╭─ Task data

-- ==== Sys2Proof/Laws/OnlyPairLink.lean ====
section
/-! SUPPORT. The frame of every operation of Sys2Proof/Machine/PairLink.lean: which parts of the state it may change. -/

set_option linter.unusedTactic false
set_option linter.unreachableTactic false
set_option linter.unusedVariables false

namespace Sys2Proof.Machine

theorem State.linkLost_only {M : List Field} {s0 s : State} (hS : Only M s0 s)
    (hM : sub [.gcs, .regs, .flt, .sources, .first, .sets, .cht, .log, .wch, .rings, .ios, .dcmds, .ports, .portGroups, .rowOps, .commits, .clusters, .scc, .interp, .mon, .pair, .role, .chn, .hpus, .out] M = true) (detail : Byte) : Only M s0 (State.linkLost s detail) := by
  unfold State.linkLost
  repeat' (first
    | with_reducible exact hS
    | with_reducible assumption
    | exact sub_mono hM rfl
    | exact Or.inl (sub_mono hM rfl)
    | exact Or.inr rfl
    | exact Or.inr ⟨rfl, rfl, rfl, rfl, rfl⟩
    | exact Or.inr (fun k => k)
    | exact Or.inr (fun _ => rfl)
    | with_reducible refine only_ite (fun _ => ?_) (fun _ => ?_)
    | with_reducible apply State.originate_only
    | with_reducible apply State.raise_only
    | with_reducible apply only_withPair
    | refine only_pair (by with_reducible assumption) ?_
    | refine only_optPair (by with_reducible assumption) ?_
    | refine only_opt (by with_reducible assumption) ?_
    | refine only_outcome (by with_reducible assumption) ?_
    | dsimp only
    | with_reducible intro _
    | split)

theorem execPairLinkDown_only {M : List Field} {s0 s : State} (hS : Only M s0 s)
    (hM : sub [.gcs, .regs, .flt, .sources, .first, .sets, .cht, .log, .wch, .rings, .ios, .dcmds, .ports, .portGroups, .rowOps, .commits, .clusters, .scc, .interp, .mon, .pair, .role, .chn, .hpus, .out] M = true) (detail : Byte) : OnlyNext M s0 (execPairLinkDown detail s) := by
  unfold execPairLinkDown
  repeat' (first
    | with_reducible exact hS
    | with_reducible assumption
    | exact sub_mono hM rfl
    | exact Or.inl (sub_mono hM rfl)
    | exact Or.inr rfl
    | exact Or.inr ⟨rfl, rfl, rfl, rfl, rfl⟩
    | exact Or.inr (fun k => k)
    | exact Or.inr (fun _ => rfl)
    | with_reducible refine only_ite (fun _ => ?_) (fun _ => ?_)
    | with_reducible refine only_iteNext (fun _ => ?_) (fun _ => ?_)
    | with_reducible refine Only.next ?_
    | with_reducible apply State.linkLost_only
    | refine only_pair (by with_reducible assumption) ?_
    | refine only_optPair (by with_reducible assumption) ?_
    | refine only_opt (by with_reducible assumption) ?_
    | refine only_outcome (by with_reducible assumption) ?_
    | dsimp only
    | with_reducible intro _
    | split)

theorem execPairLaneRetrain_only {M : List Field} {s0 s : State} (hS : Only M s0 s)
    (hM : sub [.gcs, .regs, .flt, .sources, .first, .sets, .cht, .log, .wch, .rings, .ios, .dcmds, .ports, .portGroups, .rowOps, .commits, .clusters, .scc, .interp, .mon, .pair, .role, .chn, .hpus, .out] M = true) (lane : BitVec 3) : OnlyNext M s0 (execPairLaneRetrain lane s) := by
  unfold execPairLaneRetrain
  repeat' (first
    | with_reducible exact hS
    | with_reducible assumption
    | exact sub_mono hM rfl
    | exact Or.inl (sub_mono hM rfl)
    | exact Or.inr rfl
    | exact Or.inr ⟨rfl, rfl, rfl, rfl, rfl⟩
    | exact Or.inr (fun k => k)
    | exact Or.inr (fun _ => rfl)
    | with_reducible refine only_ite (fun _ => ?_) (fun _ => ?_)
    | with_reducible refine only_iteNext (fun _ => ?_) (fun _ => ?_)
    | with_reducible refine Only.next ?_
    | with_reducible apply State.linkLost_only
    | with_reducible apply State.raise_only
    | with_reducible apply only_withPair
    | refine only_pair (by with_reducible assumption) ?_
    | refine only_optPair (by with_reducible assumption) ?_
    | refine only_opt (by with_reducible assumption) ?_
    | refine only_outcome (by with_reducible assumption) ?_
    | dsimp only
    | with_reducible intro _
    | split)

╰─

▶ **Work to be completed**
Scan the data for lines containing "Field" and copy all of them.

▶ **Answer section**
theorem State.linkLost_only {M : List Field} {s0 s : State} (hS : Only M s0 s)
theorem execPairLinkDown_only {M : List Field} {s0 s : State} (hS : Only M s0 s)
theorem execPairLaneRetrain_only {M : List Field} {s0 s : State} (hS : Only M s0 s)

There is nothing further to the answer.